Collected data
:::::

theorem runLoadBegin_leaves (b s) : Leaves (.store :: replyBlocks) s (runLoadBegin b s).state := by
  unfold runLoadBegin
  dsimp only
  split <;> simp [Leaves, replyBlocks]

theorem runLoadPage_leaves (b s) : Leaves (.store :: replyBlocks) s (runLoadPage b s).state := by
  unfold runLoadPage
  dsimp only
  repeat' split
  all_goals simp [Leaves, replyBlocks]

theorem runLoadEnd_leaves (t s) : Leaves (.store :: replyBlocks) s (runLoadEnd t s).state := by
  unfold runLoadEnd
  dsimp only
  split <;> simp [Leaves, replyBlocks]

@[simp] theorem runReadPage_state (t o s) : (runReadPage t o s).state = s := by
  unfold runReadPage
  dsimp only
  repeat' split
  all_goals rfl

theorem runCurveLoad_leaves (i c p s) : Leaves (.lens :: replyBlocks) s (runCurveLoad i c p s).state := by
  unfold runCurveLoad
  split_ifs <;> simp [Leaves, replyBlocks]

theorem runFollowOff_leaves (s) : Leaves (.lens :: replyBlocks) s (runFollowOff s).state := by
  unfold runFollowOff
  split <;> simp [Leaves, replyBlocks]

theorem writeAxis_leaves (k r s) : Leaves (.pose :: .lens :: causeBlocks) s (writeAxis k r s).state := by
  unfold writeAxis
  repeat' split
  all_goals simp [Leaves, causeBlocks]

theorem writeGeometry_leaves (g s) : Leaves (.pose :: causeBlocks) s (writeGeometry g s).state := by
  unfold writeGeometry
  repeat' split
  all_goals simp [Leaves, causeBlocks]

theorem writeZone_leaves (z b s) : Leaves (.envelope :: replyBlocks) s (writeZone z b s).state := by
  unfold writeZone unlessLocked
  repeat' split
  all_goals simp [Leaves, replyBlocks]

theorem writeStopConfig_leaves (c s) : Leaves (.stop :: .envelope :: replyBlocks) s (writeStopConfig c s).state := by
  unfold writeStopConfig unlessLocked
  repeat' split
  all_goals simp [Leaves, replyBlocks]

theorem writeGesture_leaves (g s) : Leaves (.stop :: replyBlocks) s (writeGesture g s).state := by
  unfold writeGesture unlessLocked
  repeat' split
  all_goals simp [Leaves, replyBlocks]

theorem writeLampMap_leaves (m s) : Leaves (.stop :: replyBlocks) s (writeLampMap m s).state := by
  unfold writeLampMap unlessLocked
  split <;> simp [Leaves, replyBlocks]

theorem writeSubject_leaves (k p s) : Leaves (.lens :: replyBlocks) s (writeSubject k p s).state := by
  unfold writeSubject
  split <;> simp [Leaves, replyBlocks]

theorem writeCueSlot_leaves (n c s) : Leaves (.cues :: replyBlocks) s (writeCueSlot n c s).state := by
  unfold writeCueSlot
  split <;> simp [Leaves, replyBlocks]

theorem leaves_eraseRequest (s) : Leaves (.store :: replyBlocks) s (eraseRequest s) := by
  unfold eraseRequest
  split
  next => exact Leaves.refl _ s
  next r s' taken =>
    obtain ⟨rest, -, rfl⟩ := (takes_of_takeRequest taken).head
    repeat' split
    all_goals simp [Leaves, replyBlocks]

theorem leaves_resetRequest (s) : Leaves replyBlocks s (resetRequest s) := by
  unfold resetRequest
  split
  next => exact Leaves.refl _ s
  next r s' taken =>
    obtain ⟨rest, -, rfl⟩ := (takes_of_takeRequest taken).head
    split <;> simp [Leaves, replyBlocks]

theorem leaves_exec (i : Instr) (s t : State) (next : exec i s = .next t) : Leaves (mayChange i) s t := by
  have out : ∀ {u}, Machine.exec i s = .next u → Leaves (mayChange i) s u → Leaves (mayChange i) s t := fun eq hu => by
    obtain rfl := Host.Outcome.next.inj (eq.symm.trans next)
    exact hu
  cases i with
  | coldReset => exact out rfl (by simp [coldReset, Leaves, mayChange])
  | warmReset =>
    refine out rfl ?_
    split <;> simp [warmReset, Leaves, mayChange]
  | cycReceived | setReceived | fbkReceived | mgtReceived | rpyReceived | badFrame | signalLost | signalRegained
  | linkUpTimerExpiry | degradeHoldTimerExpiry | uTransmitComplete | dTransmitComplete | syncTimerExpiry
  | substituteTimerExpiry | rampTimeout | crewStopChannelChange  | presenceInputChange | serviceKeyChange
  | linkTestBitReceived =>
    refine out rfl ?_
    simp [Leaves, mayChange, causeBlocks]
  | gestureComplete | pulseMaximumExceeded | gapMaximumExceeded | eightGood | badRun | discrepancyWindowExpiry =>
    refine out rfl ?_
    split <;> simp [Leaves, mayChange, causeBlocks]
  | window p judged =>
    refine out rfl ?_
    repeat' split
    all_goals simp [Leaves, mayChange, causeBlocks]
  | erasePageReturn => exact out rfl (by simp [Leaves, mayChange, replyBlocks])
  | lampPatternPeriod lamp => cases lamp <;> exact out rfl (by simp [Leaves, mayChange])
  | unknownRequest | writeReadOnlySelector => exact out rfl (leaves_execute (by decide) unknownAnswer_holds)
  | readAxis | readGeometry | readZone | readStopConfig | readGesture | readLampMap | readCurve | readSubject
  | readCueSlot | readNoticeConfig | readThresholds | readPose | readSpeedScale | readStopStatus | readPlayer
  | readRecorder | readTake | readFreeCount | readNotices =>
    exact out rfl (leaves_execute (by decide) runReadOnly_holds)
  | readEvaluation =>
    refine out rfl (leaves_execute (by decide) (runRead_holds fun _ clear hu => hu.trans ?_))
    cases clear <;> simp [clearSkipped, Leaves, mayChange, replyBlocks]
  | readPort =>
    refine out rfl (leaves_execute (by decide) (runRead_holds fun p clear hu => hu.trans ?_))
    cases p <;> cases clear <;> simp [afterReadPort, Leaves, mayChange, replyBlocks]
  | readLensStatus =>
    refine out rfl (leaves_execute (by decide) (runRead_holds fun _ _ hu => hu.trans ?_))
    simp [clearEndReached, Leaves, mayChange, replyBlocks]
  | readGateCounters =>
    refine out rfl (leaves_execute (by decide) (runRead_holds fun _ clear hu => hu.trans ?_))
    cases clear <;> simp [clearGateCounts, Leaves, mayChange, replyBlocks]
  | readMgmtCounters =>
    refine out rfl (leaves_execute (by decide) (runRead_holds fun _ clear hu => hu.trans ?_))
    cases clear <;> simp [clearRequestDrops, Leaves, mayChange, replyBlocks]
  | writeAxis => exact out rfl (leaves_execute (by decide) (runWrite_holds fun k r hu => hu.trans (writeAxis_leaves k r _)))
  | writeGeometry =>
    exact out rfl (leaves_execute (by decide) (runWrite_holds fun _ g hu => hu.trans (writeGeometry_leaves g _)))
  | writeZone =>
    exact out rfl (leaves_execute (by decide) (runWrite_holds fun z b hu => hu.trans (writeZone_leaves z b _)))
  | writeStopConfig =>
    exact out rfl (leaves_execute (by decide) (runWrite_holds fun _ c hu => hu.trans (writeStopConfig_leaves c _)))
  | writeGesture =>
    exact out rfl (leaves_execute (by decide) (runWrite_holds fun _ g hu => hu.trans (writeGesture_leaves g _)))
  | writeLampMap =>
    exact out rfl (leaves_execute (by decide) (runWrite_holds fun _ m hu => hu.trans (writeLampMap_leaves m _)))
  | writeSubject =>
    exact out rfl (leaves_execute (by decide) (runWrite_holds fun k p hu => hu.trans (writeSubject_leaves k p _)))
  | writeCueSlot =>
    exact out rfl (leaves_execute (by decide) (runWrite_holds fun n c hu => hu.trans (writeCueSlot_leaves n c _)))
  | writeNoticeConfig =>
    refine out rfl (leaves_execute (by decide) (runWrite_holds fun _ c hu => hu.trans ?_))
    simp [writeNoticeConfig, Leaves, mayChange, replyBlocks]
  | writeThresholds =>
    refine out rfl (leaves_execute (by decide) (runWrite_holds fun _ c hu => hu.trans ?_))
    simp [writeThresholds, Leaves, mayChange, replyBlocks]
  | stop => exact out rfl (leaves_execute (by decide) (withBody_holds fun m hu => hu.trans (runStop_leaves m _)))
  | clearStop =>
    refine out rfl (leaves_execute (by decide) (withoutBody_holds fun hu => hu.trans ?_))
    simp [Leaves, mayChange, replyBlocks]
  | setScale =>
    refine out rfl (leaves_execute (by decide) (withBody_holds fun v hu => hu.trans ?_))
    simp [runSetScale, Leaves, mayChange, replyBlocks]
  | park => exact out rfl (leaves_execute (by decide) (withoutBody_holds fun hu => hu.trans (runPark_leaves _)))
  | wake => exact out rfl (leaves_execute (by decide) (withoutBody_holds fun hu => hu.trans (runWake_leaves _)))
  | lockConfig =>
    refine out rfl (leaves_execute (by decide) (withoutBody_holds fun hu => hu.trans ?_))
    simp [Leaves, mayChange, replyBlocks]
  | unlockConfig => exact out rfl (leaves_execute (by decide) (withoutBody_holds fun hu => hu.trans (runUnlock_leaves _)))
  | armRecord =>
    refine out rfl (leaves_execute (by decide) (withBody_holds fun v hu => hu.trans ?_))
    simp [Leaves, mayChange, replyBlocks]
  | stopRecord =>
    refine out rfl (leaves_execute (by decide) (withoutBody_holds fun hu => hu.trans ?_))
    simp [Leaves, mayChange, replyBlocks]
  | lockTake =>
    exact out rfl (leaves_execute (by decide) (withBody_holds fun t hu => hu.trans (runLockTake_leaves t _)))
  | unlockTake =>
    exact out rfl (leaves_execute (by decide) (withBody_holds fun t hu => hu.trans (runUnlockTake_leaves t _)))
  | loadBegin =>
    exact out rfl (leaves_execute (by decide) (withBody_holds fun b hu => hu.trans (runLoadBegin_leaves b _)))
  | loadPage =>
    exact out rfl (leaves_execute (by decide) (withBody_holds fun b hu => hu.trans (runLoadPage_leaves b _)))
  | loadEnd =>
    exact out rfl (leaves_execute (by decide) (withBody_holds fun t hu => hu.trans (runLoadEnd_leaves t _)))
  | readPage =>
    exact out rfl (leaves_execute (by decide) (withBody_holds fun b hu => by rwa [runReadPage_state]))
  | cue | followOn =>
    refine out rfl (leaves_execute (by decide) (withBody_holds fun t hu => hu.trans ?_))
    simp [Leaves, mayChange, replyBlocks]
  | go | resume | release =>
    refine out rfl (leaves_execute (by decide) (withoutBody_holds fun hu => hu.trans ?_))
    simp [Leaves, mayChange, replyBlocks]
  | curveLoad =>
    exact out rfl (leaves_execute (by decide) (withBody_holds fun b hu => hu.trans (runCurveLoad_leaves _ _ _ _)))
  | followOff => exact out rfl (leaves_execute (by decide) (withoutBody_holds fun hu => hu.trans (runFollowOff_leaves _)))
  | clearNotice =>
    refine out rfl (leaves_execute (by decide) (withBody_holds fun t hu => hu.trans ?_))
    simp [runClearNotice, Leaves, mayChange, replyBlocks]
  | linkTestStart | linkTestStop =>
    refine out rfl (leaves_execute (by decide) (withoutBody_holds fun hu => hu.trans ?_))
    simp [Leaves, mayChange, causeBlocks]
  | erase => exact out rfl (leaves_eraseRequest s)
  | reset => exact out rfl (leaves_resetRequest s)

:::::

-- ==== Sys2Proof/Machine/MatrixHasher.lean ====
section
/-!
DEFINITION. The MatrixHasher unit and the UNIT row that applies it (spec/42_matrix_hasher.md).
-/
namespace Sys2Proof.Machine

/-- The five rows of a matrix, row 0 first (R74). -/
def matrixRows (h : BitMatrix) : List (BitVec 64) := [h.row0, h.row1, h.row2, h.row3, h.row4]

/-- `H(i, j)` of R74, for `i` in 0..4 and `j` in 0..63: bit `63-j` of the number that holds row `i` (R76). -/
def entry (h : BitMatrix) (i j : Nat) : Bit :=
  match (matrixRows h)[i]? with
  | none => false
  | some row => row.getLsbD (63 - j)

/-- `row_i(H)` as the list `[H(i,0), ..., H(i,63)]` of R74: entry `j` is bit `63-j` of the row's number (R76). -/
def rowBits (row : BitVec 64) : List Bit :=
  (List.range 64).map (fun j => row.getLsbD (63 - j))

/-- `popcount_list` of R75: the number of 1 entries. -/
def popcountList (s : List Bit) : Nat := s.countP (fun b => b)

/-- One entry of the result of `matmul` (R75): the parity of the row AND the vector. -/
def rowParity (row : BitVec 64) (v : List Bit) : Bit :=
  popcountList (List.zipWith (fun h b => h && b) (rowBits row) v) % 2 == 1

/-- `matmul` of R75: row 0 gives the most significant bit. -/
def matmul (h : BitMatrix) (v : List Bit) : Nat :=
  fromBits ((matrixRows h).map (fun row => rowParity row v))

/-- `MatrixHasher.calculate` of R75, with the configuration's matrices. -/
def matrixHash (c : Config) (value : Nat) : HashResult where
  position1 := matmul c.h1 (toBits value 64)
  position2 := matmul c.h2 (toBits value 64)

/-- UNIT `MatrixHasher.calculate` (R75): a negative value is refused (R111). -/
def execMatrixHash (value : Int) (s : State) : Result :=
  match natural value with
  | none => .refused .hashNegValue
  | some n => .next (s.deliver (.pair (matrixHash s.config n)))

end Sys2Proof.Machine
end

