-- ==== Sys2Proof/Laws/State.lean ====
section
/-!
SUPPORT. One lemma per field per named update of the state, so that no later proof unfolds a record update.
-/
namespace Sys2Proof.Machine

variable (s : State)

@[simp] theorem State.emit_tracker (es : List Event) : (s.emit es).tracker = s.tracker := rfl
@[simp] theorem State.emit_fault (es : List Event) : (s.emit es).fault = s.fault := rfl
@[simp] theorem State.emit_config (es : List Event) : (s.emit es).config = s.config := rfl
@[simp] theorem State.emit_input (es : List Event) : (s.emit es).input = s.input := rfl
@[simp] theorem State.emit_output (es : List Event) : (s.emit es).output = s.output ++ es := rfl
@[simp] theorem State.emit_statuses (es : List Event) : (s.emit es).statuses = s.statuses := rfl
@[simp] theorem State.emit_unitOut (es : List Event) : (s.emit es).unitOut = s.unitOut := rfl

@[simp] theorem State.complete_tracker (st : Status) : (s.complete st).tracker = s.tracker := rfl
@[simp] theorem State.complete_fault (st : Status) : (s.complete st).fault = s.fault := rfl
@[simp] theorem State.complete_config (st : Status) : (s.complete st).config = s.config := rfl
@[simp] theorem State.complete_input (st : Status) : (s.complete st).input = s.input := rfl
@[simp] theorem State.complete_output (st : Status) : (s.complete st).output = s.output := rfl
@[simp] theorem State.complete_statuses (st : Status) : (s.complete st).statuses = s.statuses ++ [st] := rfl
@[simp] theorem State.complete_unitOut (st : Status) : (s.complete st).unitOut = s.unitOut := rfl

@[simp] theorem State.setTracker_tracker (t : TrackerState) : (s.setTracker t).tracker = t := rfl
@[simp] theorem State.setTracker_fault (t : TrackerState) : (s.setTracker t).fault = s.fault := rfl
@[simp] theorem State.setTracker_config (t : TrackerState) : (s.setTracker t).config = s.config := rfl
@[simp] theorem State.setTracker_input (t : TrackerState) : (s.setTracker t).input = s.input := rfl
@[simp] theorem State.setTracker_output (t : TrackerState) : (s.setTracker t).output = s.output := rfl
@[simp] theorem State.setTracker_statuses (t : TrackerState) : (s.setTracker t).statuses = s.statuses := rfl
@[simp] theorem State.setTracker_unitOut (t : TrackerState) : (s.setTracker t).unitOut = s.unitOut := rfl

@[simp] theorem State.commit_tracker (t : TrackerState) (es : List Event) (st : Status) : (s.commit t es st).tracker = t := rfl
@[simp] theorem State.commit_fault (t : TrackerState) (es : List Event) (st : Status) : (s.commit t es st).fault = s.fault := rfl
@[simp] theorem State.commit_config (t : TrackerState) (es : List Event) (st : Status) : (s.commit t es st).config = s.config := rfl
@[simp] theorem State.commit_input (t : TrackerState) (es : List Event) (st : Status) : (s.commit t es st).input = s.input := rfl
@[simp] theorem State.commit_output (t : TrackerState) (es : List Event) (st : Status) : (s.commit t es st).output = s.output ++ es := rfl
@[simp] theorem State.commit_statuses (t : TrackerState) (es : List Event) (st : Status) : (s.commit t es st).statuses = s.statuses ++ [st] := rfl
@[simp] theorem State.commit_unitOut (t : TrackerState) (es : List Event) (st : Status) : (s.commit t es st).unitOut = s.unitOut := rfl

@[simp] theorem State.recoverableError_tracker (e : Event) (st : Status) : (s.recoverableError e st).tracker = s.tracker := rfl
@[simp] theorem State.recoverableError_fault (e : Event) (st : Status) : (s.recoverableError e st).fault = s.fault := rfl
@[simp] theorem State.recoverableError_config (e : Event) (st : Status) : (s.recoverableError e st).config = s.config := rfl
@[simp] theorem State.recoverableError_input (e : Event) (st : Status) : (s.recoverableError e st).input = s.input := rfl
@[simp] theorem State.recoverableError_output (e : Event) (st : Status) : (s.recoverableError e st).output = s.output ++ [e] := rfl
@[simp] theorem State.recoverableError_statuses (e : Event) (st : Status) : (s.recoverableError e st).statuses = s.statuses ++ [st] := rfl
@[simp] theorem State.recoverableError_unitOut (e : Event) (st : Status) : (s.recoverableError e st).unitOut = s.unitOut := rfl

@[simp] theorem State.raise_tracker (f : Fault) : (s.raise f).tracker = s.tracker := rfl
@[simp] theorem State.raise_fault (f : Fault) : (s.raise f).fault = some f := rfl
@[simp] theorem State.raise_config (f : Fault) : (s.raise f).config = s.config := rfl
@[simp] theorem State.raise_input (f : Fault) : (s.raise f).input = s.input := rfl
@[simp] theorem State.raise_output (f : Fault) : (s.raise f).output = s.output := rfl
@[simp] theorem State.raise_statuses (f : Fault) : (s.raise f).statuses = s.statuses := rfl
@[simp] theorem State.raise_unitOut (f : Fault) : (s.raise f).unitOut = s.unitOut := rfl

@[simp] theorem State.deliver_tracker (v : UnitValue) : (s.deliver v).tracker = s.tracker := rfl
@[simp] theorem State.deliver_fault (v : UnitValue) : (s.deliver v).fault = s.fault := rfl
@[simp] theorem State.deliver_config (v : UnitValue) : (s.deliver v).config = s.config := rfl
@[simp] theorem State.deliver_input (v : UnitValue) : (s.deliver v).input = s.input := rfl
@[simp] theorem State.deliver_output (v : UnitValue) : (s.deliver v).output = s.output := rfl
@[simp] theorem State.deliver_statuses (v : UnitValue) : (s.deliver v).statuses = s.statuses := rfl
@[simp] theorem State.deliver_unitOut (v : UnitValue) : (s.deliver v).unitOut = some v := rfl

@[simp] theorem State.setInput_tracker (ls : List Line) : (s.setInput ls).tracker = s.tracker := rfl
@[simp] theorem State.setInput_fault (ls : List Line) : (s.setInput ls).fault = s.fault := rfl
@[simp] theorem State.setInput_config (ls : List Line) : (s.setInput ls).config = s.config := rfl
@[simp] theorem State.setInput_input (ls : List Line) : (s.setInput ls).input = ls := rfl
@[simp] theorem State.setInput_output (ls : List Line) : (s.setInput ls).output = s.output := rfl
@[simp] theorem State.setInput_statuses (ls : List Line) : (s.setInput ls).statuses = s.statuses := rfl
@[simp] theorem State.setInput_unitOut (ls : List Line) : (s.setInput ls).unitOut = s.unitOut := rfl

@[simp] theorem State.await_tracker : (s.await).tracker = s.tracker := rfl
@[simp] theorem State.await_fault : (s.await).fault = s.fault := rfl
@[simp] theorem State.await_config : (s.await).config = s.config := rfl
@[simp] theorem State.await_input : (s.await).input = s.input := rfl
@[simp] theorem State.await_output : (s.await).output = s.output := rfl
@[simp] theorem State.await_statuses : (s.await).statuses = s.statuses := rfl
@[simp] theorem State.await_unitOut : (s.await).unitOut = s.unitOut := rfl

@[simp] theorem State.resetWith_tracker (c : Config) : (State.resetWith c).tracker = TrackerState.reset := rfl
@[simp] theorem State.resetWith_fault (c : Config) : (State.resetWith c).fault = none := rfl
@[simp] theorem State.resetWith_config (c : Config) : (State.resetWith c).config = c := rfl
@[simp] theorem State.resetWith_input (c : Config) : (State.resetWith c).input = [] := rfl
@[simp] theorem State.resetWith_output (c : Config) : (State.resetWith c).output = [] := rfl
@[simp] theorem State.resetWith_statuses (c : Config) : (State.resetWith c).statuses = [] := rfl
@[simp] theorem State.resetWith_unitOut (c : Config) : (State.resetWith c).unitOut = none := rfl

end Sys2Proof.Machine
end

:::::

▸ **Task instructions**: Reply with one number only, the count of lines above that hold the string "causeBlocks".

▸ **Response**: 8